Appendix A: Vision Transformers
Before the advent of vision transformers (ViTs), all tasks related to image-based machine learning like image classification, object detection, Q&A on images, image-to-caption mapping, etc. were taken care of by mostly CNNs and related neural architectures. With vision transformers there emerged an alternate means of handling such image-related tasks with better results.

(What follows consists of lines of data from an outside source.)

-- ==== Sys2Proof/Machine/Regs.lean ====
section
/-! DEFINITION. The register table: every register of the spec with its offset in BAR0, its fields with their access
codes (R7), and its reset values (R6). The State holds the value of each register that differs from its reset value, so
this table gives every register its value at reset. -/

namespace Sys2Proof.Machine

/-- Access codes of a register field (R7). -/
inductive Acc where
  | rw | ro | w1c | w1s | wo | rc
  deriving DecidableEq, Repr

/-- A field of a register map: bits `hi` down to `lo`, and its access code. Bits of no field are RSV. -/
structure Fld where
  hi : Nat
  lo : Nat
  acc : Acc
  deriving DecidableEq, Repr

/-- A register or an array of registers: offset of element 0, distance between elements, number of elements, width in
bytes, and fields. `perFn` marks the registers of a function's own device control and status range (R477). -/
structure RegDef where
  base : Nat
  stride : Nat
  count : Nat
  bytes : Nat
  perFn : Bool
  fields : List Fld
  deriving DecidableEq, Repr

/-- Does the register array hold the offset of one of its elements? -/
def RegDef.holds (d : RegDef) (off : Nat) : Bool :=
  d.base ≤ off && off < d.base + d.stride * d.count && (off - d.base) % d.stride == 0

/-- The element's index. -/
def RegDef.index (d : RegDef) (off : Nat) : Nat := (off - d.base) / d.stride

end Sys2Proof.Machine

namespace Sys2Proof.Machine.Reg

/-- R472. -/
abbrev HIF_FUNC : Nat := 0x00000000

/-- R472. -/
abbrev HIF_WINRD : Nat := 0x00000008

/-- R52. -/
abbrev CMR_ADMIN_RING : Nat := 0x00010000

/-- R53. -/
abbrev CMR_ADMIN_MIRROR : Nat := 0x00010008

/-- R54. -/
abbrev CMR_ADMIN_CTRL : Nat := 0x00010010

/-- R55. -/
abbrev CMR_STATUS : Nat := 0x00010018

/-- R73. -/
abbrev XLT_KEYTAB : Nat := 0x00020000

/-- R74. -/
abbrev XLT_KEYTAB_CTRL : Nat := 0x00020008

/-- R109. -/
abbrev QPC_CTXTAB : Nat := 0x00030000

/-- R110. -/
abbrev QPC_CTXTAB_CTRL : Nat := 0x00030008

/-- R188. -/
abbrev MTE_UXPOOL : Nat := 0x00040000

/-- R189. -/
abbrev MTE_UXCTRL : Nat := 0x00040008

/-- R88. -/
abbrev XLT_BAR_EXCL : Nat := 0x08020000

/-- R81. -/
abbrev XLT_BTR_ALLOC : Nat := 0x08021000

/-- R108. -/
abbrev QPC_RANGE : Nat := 0x08030000

/-- R158. -/
abbrev TXE_CC : Nat := 0x08040000

/-- R159. -/
abbrev TXE_TIMER : Nat := 0x08040008

/-- R163, R164. -/
abbrev TXE_STG : Nat := 0x08041000

/-- R160. -/
abbrev RXE_ACK : Nat := 0x08050000

/-- R163, R164. -/
abbrev RXE_STG : Nat := 0x08051000

/-- R379. -/
abbrev RXE_ATOM : Nat := 0x08052000

/-- R163, R164. -/
abbrev LNK_STG_RX : Nat := 0x08060000

/-- R163, R164. -/
abbrev LNK_STG_TX : Nat := 0x08060400

/-- R163, R164. -/
abbrev HIF_STG_TX : Nat := 0x08070000

/-- R163, R164. -/
abbrev HIF_STG_RX : Nat := 0x08070100

/-- R476. -/
abbrev HIF_LINK : Nat := 0x08070200

/-- R475. -/
abbrev HIF_CFG : Nat := 0x08070300

/-- R474. -/
abbrev HIF_MGTPRIV : Nat := 0x08070308

/-- R479. -/
abbrev HIF_EVROUTE : Nat := 0x08071000

/-- R468. -/
abbrev HIF_WIN : Nat := 0x08078000

/-- R190. -/
abbrev MTE_CFG : Nat := 0x08080000

/-- R191. -/
abbrev MTE_QUOTA : Nat := 0x08081000

/-- R161. -/
abbrev LLT_MARK : Nat := 0x080C0000

/-- R386. -/
abbrev FCU_STICKY : Nat := 0x080F0000

/-- R386. -/
abbrev FCU_MERGED : Nat := 0x080F0020

/-- R398. -/
abbrev FCU_INJECT : Nat := 0x080F0040

/-- R386. -/
abbrev FCU_CFG : Nat := 0x080F1000

/-- R392. -/
abbrev SNF_FENCED_CORE : Nat := 0x08100000

/-- R392. -/
abbrev SNF_FENCED_RDU : Nat := 0x08100020

/-- R392. -/
abbrev SNF_FENCED_PORT : Nat := 0x08100040

/-- R392. -/
abbrev SNF_FENCED_BANKGRP : Nat := 0x08100060

/-- R392. -/
abbrev SNF_FENCED_TILE : Nat := 0x08100080

/-- R392. -/
abbrev SNF_FENCED_UNIT : Nat := 0x08100088

/-- R392. -/
abbrev SNF_MAP_CORE : Nat := 0x08100100

/-- R392. -/
abbrev SNF_MAP_RDU : Nat := 0x08100500

/-- R393. -/
abbrev SNF_CTRL : Nat := 0x08100800

/-- R397. -/
abbrev SNF_SCRUB : Nat := 0x08100810

/-- R441. -/
abbrev SEC_FROZEN : Nat := 0x08120100

/-- R441. -/
abbrev SEC_UNFREEZE : Nat := 0x08120200

/-- R441. -/
abbrev SEC_FREEZE_CAUSE : Nat := 0x08121000

/-- R445. -/
abbrev EVC_CTL : Nat := 0x08130000

/-- R478. -/
abbrev MSIX_TABLE : Nat := 0x00080000

/-- R478. -/
abbrev MSIX_PBA : Nat := 0x00082000

/-- R446. -/
abbrev EVC_CNT : Nat := 0x08134000

/-- R448. -/
abbrev EVC_PAGE_EN : Nat := 0x08138000

/-- R447. -/
abbrev EVC_GLOBAL : Nat := 0x08138100

/-- R454. -/
abbrev LTN_CTRL : Nat := 0x08140000

/-- R276. -/
abbrev XBR_CHIP : Nat := 0x080B0000

/-- R329. -/
abbrev LNK_CFG : Nat := 0x08060800

/-- R329. -/
abbrev LNK_CFG2 : Nat := 0x08060808

/-- R324. -/
abbrev LNK_ADV : Nat := 0x08061000

/-- R326. -/
abbrev LNK_STAT : Nat := 0x08061400

/-- R325. -/
abbrev LNK_CTRL : Nat := 0x08061800

/-- R327. -/
abbrev LNK_ASYM : Nat := 0x08061C00

/-- R328. -/
abbrev LNK_TS : Nat := 0x08062000

/-- R228. -/
abbrev COL_CFG : Nat := 0x08090000

/-- R223. -/
abbrev MBX_ALLOC : Nat := 0x08098000

/-- R267. -/
abbrev TPR_CFG : Nat := 0x080A0000

/-- R268. -/
abbrev TPR_UNFREEZE : Nat := 0x080A0008

/-- R269. -/
abbrev TPR_PROG_STAT : Nat := 0x080A1000

/-- R289. -/
abbrev XBR_ROUTE : Nat := 0x080B0008

/-- R293. -/
abbrev XBR_VCMIN : Nat := 0x080B0010

/-- R301. -/
abbrev XBR_STATUS : Nat := 0x080B0018

/-- R278. -/
abbrev XBR_GRPVALID : Nat := 0x080B0020

/-- R272, R273. -/
abbrev XBR_PORT : Nat := 0x080B0400

/-- R279. -/
abbrev XBR_NBR_ROW : Nat := 0x080B0800

/-- R279. -/
abbrev XBR_NBR_COL : Nat := 0x080B0880

/-- R277. -/
abbrev XBR_GW : Nat := 0x080B1000

/-- R295. -/
abbrev XBR_SCH : Nat := 0x080B2000

/-- R358. -/
abbrev LLT_HIST_CFG : Nat := 0x080C0008

/-- R343. -/
abbrev LLT_QMAP : Nat := 0x080C0010

/-- R346. -/
abbrev LLT_SCHED : Nat := 0x080C0018

/-- R347. -/
abbrev LLT_SCHED_BASE : Nat := 0x080C0020

/-- R348. -/
abbrev LLT_PORT : Nat := 0x080C1000

/-- R344. -/
abbrev LLT_WRR : Nat := 0x080C2000

/-- R349. -/
abbrev LLT_GCL : Nat := 0x08800000

/-- R359. -/
abbrev LLT_HIST : Nat := 0x08880000

/-- R333. -/
abbrev TMU_GTIME_LO : Nat := 0x00050000

/-- R333. -/
abbrev TMU_GTIME_HI : Nat := 0x00050004

/-- R360. -/
abbrev TMU_CTRL : Nat := 0x080D0000

/-- R362. -/
abbrev TMU_CFG : Nat := 0x080D0008

/-- R363. -/
abbrev TMU_PORTMASK : Nat := 0x080D0010

/-- R361. -/
abbrev TMU_SET : Nat := 0x080D0020

/-- R364. -/
abbrev TMU_REF : Nat := 0x080D0028

/-- R365. -/
abbrev TMU_STAT : Nat := 0x080D0030

/-- R366. -/
abbrev LCK_ALLOC : Nat := 0x080E0000

/-- R372. -/
abbrev LCK_FORCE : Nat := 0x080E2000

/-- R416. -/
abbrev CLK_PSTATE : Nat := 0x08110000

/-- R417. -/
abbrev CLK_P1_KEEP : Nat := 0x08110008

/-- R404. -/
abbrev CLK_DOM_STAT : Nat := 0x08110020

/-- R411. -/
abbrev CLK_PULSE_MODE : Nat := 0x08110040

/-- R411. -/
abbrev CLK_PULSE_MODE3 : Nat := 0x08110058

/-- R412. -/
abbrev CLK_PULSE_OVR : Nat := 0x08110080

/-- R426. -/
abbrev SEC_CMD : Nat := 0x08120000

/-- R442. -/
abbrev SEC_STATE : Nat := 0x08120008

/-- R442. -/
abbrev SEC_NONCE : Nat := 0x08120010

/-- R427. -/
abbrev SEC_MEAS : Nat := 0x08120020

/-- R442. -/
abbrev SEC_BUF : Nat := 0x08128000

/-- R434. -/
abbrev SEC_ID0 : Nat := 0x00060000

/-- R435. -/
abbrev SEC_ID1 : Nat := 0x00060008

/-- R436. -/
abbrev SEC_IDKEY : Nat := 0x00060010

/-- R454. -/
abbrev LTN_TRIG_TIME : Nat := 0x08140008

/-- R454. -/
abbrev LTN_SEL : Nat := 0x08140010

/-- R455. -/
abbrev LTN_SPILL : Nat := 0x08140050

/-- R455. -/
abbrev LTN_STAT : Nat := 0x08140058

/-- R457. -/
abbrev LTN_RCTRL : Nat := 0x08140060

/-- R457. -/
abbrev LTN_RSTAT : Nat := 0x08140068

/-- R485. -/
abbrev MGT_STRAP : Nat := 0x08160000

/-- R486. -/
abbrev MGT_BOOT : Nat := 0x08160008

/-- R487. -/
abbrev MGT_RESET : Nat := 0x08160010

end Sys2Proof.Machine.Reg

namespace Sys2Proof.Machine
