/-- An update of the atomic unit (R378): what for, whose memory, the bus address of the word, the admitted access, and
whether the word is being read, or is being updated by a PCIe AtomicOp (R379), and whether the request lay outside the window and was not
issued (R469). -/
structure AtomJob where
  kind : AtomKind
  fn : Nat
  bus : BitVec 64
  serial : Nat
  reading : Bool
  pcie : Bool
  barred : Bool
  deriving DecidableEq, Repr

/-- An entry of the atomic result table (R380), with the time of the operation. -/
structure AtomResult where
  qpn : Nat
  incarn : BitVec 16
  psn : BitVec 32
  old : BitVec 64
  since : Nat
  deriving DecidableEq, Repr

/-- The RXE: placements in progress, READ answers in progress, the atomic unit, its result table, the sources heard
(keyed by `host port * 2^17 + endpoint`, with the time). -/
structure Rxe where
  placing : List Placing
  resps : List RespJob
  atoms : List AtomJob
  results : List AtomResult
  sources : Tab Nat
  deriving DecidableEq, Repr

/-! ## The matching engine (MTE) (06: R169 to R191) -/

/-- An unexpected or pending message (R174, R178, R179, R181): where it arrived, its header facts, its pool pieces or
its descriptor, whether every byte has arrived, and the receive to which it has been bound. -/
structure Unexp where
  fn : Nat
  arv : Nat
  pd : BitVec 16
  qpn : Nat
  psn0 : BitVec 32
  src : BitVec 17
  m : BitVec 64
  msgLen : Nat
  immV : Bool
  imm : BitVec 32
  announce : Bool
  sva : BitVec 64
  skey : BitVec 32
  pieces : List Nat
  complete : Bool
  eligible : Bool
  order : Nat
  bound : Option Recv
  deriving DecidableEq, Repr

/-- The MTE: posted receives in posting order, bound receives, unexpected messages, and the counters that number
receives and eligible messages. -/
structure Mte where
  posted : List Recv
  bound : List BoundRecv
  unexp : List Unexp
  nextRecv : Nat
  nextOrder : Nat
  deriving DecidableEq, Repr

/-! ## The switch core (XBR) (09: R270 to R302) -/

/-- A packet in an input VC: its input (fabric port 0 to 127, attachment 128 to 183, or 184, the device's own COL, CND or MGT), the
credit index that it occupies there (VC 0 to 25, or 26 to 31 for an acknowledgement lane), the number of the link-up in which it
arrived (0 for an attachment), its intra budget (R281), whether the choice of R284 has been made, the EGRESS_Q of the queue pair that
sent it (R340; 0 for none), its number in a staging queue, and when the switch core begins and ends taking it from there (R165); of what
the own COL, CND or MGT sends the port that it has chosen, and the number of the MCAST whose cells it shares (R203; 0 for none); and whether
it has been demoted here (R355). -/
structure InPkt where
  inp : Nat
  idx : Nat
  up : Nat
  pkt : Packet
  budget : Nat
  decided : Bool
  queue : Nat
  ser : Nat
  since : Nat
  till : Nat
  out : Option Nat
  copy : Nat
  demoted : Bool
  deriving DecidableEq, Repr

/-- A packet in an egress queue of a fabric port (R340, R341): the queue, the credit index at the next hop, the packet with
its header updated for the hop, the packet as it arrived, when it entered the queue, and from when it may be sent (R166). `fixed` marks
a copy that the CND, the COL or the MGT sends to one neighbour. -/
structure EgPkt where
  port : Nat
  q : Nat
  idx : Nat
  pkt : Packet
  src : InPkt
  since : Nat
  ready : Nat
  fixed : Bool
  deriving DecidableEq, Repr

/-! ## Staging queues (05: R163 to R168) -/

/-- A packet in a staging queue: its number there, its cells, when its writing begins, the time that a cell takes to be written and to
be read in 1/400 ns (0: written when it comes), and when the consumer begins it and has read it whole. -/
structure StgPkt where
  id : Nat
  pkt : Packet
  cells : Nat
  start : Nat
  wr : Nat
  rd : Nat
  begins : Nat
  till : Nat
  deriving DecidableEq, Repr

/-- A staging queue: its packets, oldest first, and the cells of the packets that have left it, which each copy of its pointers counts
(R168). -/
structure StgQ where
  pkts : List StgPkt
  gone : Nat
  goneB : Nat
  deriving DecidableEq, Repr

/-- The staging queues, keyed by `128 * kind + instance`, and the number of the next packet. -/
structure Staging where
  next : Nat
  queues : Tab StgQ
  deriving DecidableEq, Repr

/-- The XBR: packets in input VCs and in egress queues, both in arrival order, each input's rotating pointer (R283), and when the chip ID was
last set (R276, R490). -/
structure Xbr where
  inq : List InPkt
  egq : List EgPkt
  ptr : Tab Nat
  since : Nat
  deriving DecidableEq, Repr

/-! ## Itzor Link (LNK) (10: R303 to R329) -/

/-- A data frame kept until LACK covers it (R314). -/
structure HeldFrame where
  seq : Nat
  idx : Nat
  pkt : Packet
  src : InPkt
  deriving DecidableEq, Repr

/-- A timestamp exchange that this side has started (R319): its TSEQ, T1, when it was sent, and whether a switch or a
framing error has fallen since. -/
structure TsOut where
  tseq : BitVec 16
  t1 : BitVec 32
  sentAt : Nat
  spoilt : Bool
  deriving DecidableEq, Repr

/-- A RECONFIG that this side has started (R316): proposal, sequence number, when it was started and when it was last sent. -/
structure Reconf where
  lanes : BitVec 4
  ll : Bool
  seq : BitVec 16
  since : Nat
  sentAt : Nat
  deriving DecidableEq, Repr

/-- A port's link: the number of its link-ups; whether a signal is present; LNK_ADV as the negotiation in progress or the link uses it
(R324); the last valid page of each lane with the length of its run, and the lanes on which a run of three has come; the reductions of
HEALTHY and of the rates offered; the lanes that the link may use, in service or not (R316); when the step of bring-up in progress has
exceeded its limit (R308); sequence numbers; frames held for replay; whether every data frame counts as
damaged until a replay begins (R311); whether a replay is awaited, and when the RETRY_REQ is repeated; the
LACK of the last RETRY_REQ received with the replays made from it, and when the last of these ends; per-index cells sent (S), latest COUNT (C) and first COUNT; the reservation
of a VC that this link-up has advertised (R293, R312), cells freed per index since link-up, and cells granted to it from the shared pool;
the rotation of CREDIT; timestamp exchange, when the next is due, and time of the last valid control frame; a RECONFIG in progress; lanes that are
out of service and whose background training has begun; RECONFIG number; whether the error ratios at the end of training
allow LL; failed attempts since the last HOLD, whether the HOLD shown is the DOWN_HOLD of R315, and when it ends. -/
structure Link where
  ups : Nat
  signal : Bool
  adv : BitVec 16
  pages : Tab (BitVec 64 × Nat)
  three : BitVec 4
  healthy : BitVec 4
  rates : BitVec 3
  usable : BitVec 4
  stepDue : Option Nat
  txSeq : Nat
  rxSeq : Nat
  held : List HeldFrame
  resync : Bool
  rxWait : Bool
  retryDue : Nat
  replayLack : Nat
  replays : Nat
  replayEnd : Nat
  sent : Tab Nat
  count : Tab Nat
  count0 : Tab Nat
  vcMin : Nat
  freed : Tab Nat
  shared : Tab Nat
  rot : Nat
  tsSeq : BitVec 16
  ts : Option TsOut
  tsDue : Nat
  lastCtl : Nat
  rc : Option Reconf
  rcSeq : BitVec 16
  retrain : BitVec 4
  llOk : Bool
  tries : Nat
  downHold : Bool
  holdDue : Nat
  deriving DecidableEq, Repr

/-! ## The Lamplighter (LLT) and the time unit (TMU) (11: R330 to R365) -/

/-- The Lamplighter: for each port the queue whose turn it is (listed when not 4), the deficits and grants of R342 and the sublist
pointers of R341, keyed by `16 * port + queue`, the histogram bins of R359 keyed by their place among all bins, and the last instant of
GTIME that was sampled. -/
structure Llt where
  cur : Tab Nat
  deficit : Tab Nat
  granted : List Nat
  rr : Tab Nat
  hist : Tab Nat
  sampled : Option Nat
  deriving DecidableEq, Repr

/-- The TMU servo (R334 to R337): the frequency term, the runs of good and bad offsets, the slew being applied (units over
`slewT` ns, with its fractional accumulator and the 1/16 ns still to run), the samples kept for each time port since the last run (sum and number), the
edge captured for the next run, the moment from which a lost edge is told, when HOLDOVER began, and whether a LOAD waits for an edge. -/
structure Tmu where
  integ : Int
  good : BitVec 32
  bad : BitVec 32
  slew : Int
  slewT : Nat
  slewAcc : Int
  slewLeft : Nat
  kept : Tab (Int × Nat)
  pps : Option (BitVec 64)
  lastEdge : Option Nat
  holdSince : Option Nat
  loadWaits : Bool
  deriving DecidableEq, Repr

/-! ## Collectives (COL) and result mailboxes (MBX) (07: R192 to R229) -/

/-- How far an operation of a program has come: handed over by COLOP; its access under check; waiting for acknowledgements
(counted in `Col.tx`), with the parts sent so far, or for CADD_ACK; an RDU at work, with the admitted read of its host inputs. -/
inductive ColPhase where
  | queued
  | checking
  | waiting (sent : Nat)
  | reducing (rdu : Nat) (serial : Option Nat)
  deriving DecidableEq, Repr

/-- A chunk buffer held by an instance (R199): its bytes, whether it is complete, what chunk it holds (source, TAG and
CHUNK, PART and PARTS), and whether its bytes are known to be an exact partial (R214), which an arriving packet does not
tell. -/
structure CBuf where
  full : Bool
  data : List Byte
  peer : BitVec 17
  psn : BitVec 32
  part : Nat
  parts : Nat
  isPartial : Option Bool
  deriving DecidableEq, Repr

/-- An operation of a collective program (R197) that has not finished. `kept` holds the input buffers of a REDUCE that have been
freed while it runs (R211). -/
structure ColOp where
  id : Nat
  desc : BitVec 512
  phase : ColPhase
  kept : Tab CBuf
  deriving DecidableEq, Repr

/-- A credit received (R199): its sender, TAG and CHUNK, the chunk buffer that it names, and whether a part has been sent
against it. -/
structure ColCredit where
  peer : BitVec 17
  psn : BitVec 32
  buf : Nat
  used : Bool
  deriving DecidableEq, Repr

/-- A collective instance at an endpoint of this device (R192 to R195): host port, function, COMM, SEQ and PROG; its
COL_START entry and Taper invocation; the descriptor's header and the domain of the descriptor's key; the failure, if it
has failed; whether COL_START has finished, and whether its result has been written; endpoints met; operations; chunk
buffers; credits; the HOST parts already placed (source, TAG and CHUNK, PART, ADDR). -/
structure ColInst where
  hp : Nat
  fn : Nat
  comm : BitVec 32
  seq : BitVec 16
  prog : BitVec 16
  ref : EntryRef
  inv : Nat
  head : BitVec 512
  pd : BitVec 16
  failed : Option (BitVec 8 × BitVec 8)
  finished : Bool
  resultDone : Bool
  met : List (BitVec 17)
  ops : List ColOp
  nextOp : Nat
  bufs : Tab CBuf
  credits : List ColCredit
  hostSeen : List (BitVec 17 × BitVec 32 × BitVec 16 × BitVec 64)
  deriving DecidableEq, Repr

/-- A collective packet that waits for its COL_ACK (R201): the instance and operation that sent it, the host port and
packet, resends made, when it was last sent, and the COL_RTO in force then (R229). -/
structure ColTx where
  id : Nat
  inst : Nat
  op : Option Nat
  hp : Nat
  pkt : Packet
  tries : Nat
  sentAt : Nat
  rto : Nat
  deriving DecidableEq, Repr

/-- An entry of the early table (R196, R199, R219): what is held for a handle that is not active at an endpoint. -/
structure Early where
  hp : Nat
  comm : BitVec 32
  seq : BitVec 16
  credits : List ColCredit
  combs : List Nat
  tomb : Option Nat
  deriving DecidableEq, Repr

/-- Whose update a combined CADD has taken custody of (R218): an upstream hop, with the
endpoint that its packet came from, or an operation of this device. -/
inductive Custody where
  | hop (inp : Nat) (seq : BitVec 32) (ep : BitVec 17)
  | op (inst id : Nat)
  deriving DecidableEq, Repr

/-- Where a combined CADD stands (R217 to R219): open at its egress, sent, held in the early table, under check or being
applied at the collector. -/
inductive CombPhase where
  | open_ | sent | early | applying
  deriving DecidableEq, Repr

/-- A combined CADD (R217, R218). `egress` is a fabric port, or 184 for this device's own COL; `wait` is the interval that runs
since `since`: COMB_INT while it is open, COL_RTO once it is sent (R229); `budget` is the intra budget of its first constituent. -/
structure Comb where
  egress : Nat
  budget : Nat
  pkt : Packet
  custody : List Custody
  phase : CombPhase
  since : Nat
  wait : Nat
  deriving DecidableEq, Repr

/-- A long accumulator with its flags (R212, R213): bit j of `v` has weight 2^(j − 2148). -/
structure Lac where
  v : BitVec 4288
  nanf : Bool
  pinf : Bool
  ninf : Bool
  allNeg0 : Bool
  deriving DecidableEq, Repr

/-- The COL. `lacs` holds the accumulators of the RDUs, four at each physical site (R212), by 4 · site + k. Instances are keyed by a running number, `combs` by slot 0 to 2,047; `done` holds the hops whose CADDs have
been acknowledged, newest first (R218). -/
structure Col where
  insts : Tab ColInst
  nextInst : Nat
  tx : List ColTx
  nextTx : Nat
  early : List Early
  combs : Tab Comb
  hopSeq : BitVec 32
  done : List (Nat × BitVec 32)
  lacs : Tab Lac
  deriving DecidableEq, Repr

/-- States of a mailbox (R225). -/
inductive MbxState where
  | empty | armed | full
  deriving DecidableEq, Repr

/-- A result mailbox (R224, R225); `inst` is the instance for which it is armed. -/
structure Mbx where
  state : MbxState
  gen : BitVec 16
  status : BitVec 8
  detail : BitVec 8
  value : BitVec 64
  inst : Nat
  deriving DecidableEq, Repr

/-! ## Taper cores (TPR) (08: R230 to R269) -/

/-- What an activation waits for while it holds its core (R245, R246): an event whose KIND bit is set in a mask, a
semaphore, the operations of its invocation (END), or its own HXFERs (RET of a message activation). -/
inductive ActWait where
  | event (mask : BitVec 16) (rd : Nat)
  | sem (n : Nat) (rd : Nat)
  | ending
  | returning
  deriving DecidableEq, Repr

Among the papers released on vision transformers, the one released on October 22, 2020, by Alexey Dosovitskiy, Lucas Beyer, Alexander Kolesnikov, Dirk Weissenborn, Xiaohua Zhai, and Thomas Unterthiner is one that’s particularly noteworthy. Their approach is based on Vaswani’s “Attention Is All You Need” paper, which is widely used in natural language processing and has been referred to in previous chapters. There were no changes made to the attention layers in this paper. Breaking an image into little patches (perhaps 16×16) is their most essential trick.
Self-Attention and Vision Transformers
How you apply self-attention to images is the big question. As in NLP where one word pays attention to other words (to find the relation between the words), we need to apply a similar concept to images. The important aspect to understand here is that how we achieve this mechanism. This is where vision transformers come into the picture.
To achieve self-attention, vision transformers divide the image into different parts. Each part of the image is a linear sequence of vectors, which constitutes the pixel values. The only thing we do is that we have reduced the 2D representation of this part of the image into a 1D vector representation. Post this, to each of this representation a positional embedding is done, so that we have positional semblance maintained within the learned representation. This is similar in nature to the positional embedding we have seen for the text embeddings in previous chapters.
At a high level, the architecture of a vision
transformer is shown in Figure
A-1.
The multi-layer perceptron (MLP) layer and the multi-headed self-attention (MSA) layer are both components of the transformer encoder module. The multi-headed self-attention layer divides the inputs into numerous heads, allowing each head to learn a distinct level of self-attention independently. After that, the outputs of each of the heads are stringed together, and then the multi-layer perceptron layer processes them.
The book is not about going into details of the vision transformer itself. The interested reader can seek further knowledge from the paper on vision transformers.
Before we look into the code, there is an important class called FeatureExtractor in the huggingface library.
In most cases, the job of preparing input features for models that don’t fit within the traditional NLP models falls on the shoulders of a feature extractor. They are responsible for a variety of tasks, including the manipulation of photographs and the processing of audio recordings. The majority of vision products are packaged with an additional feature extractor.
Without going into details of different aspects of vision transformers (as NLP is the main focus of this book), we illustrate one example for image classification via vision transformers.
We illustrate in the following the code for using a ViT for an image classification task.
As with code samples in Chapter 5, we use Gradio as the framework here, and so our example below will follow the same pattern that we adopted in Chapter 5.
Image Classification Using a ViT
Code
app.py
import gradio as grad
grad.Interface.load(
"models/microsoft/swin-tiny-patch4-window7-224",
theme="default",
css=".footer{display:none !important}",
title=None).launch()
Listing A-1Gradio app
for vision transformers
Here, the gr.Interface.load method loads the model we provided as the path. In this example it is models/microsoft/swin-tiny-patch4-window7-224 .
We get output as shown in Figure
A-2.
Uploading a dog image classifies it properly again, as shown in Figure
A-3.
There are other tasks like image segmentation and object detection possible via vision transformers. We leave this to you to try out as an exercise.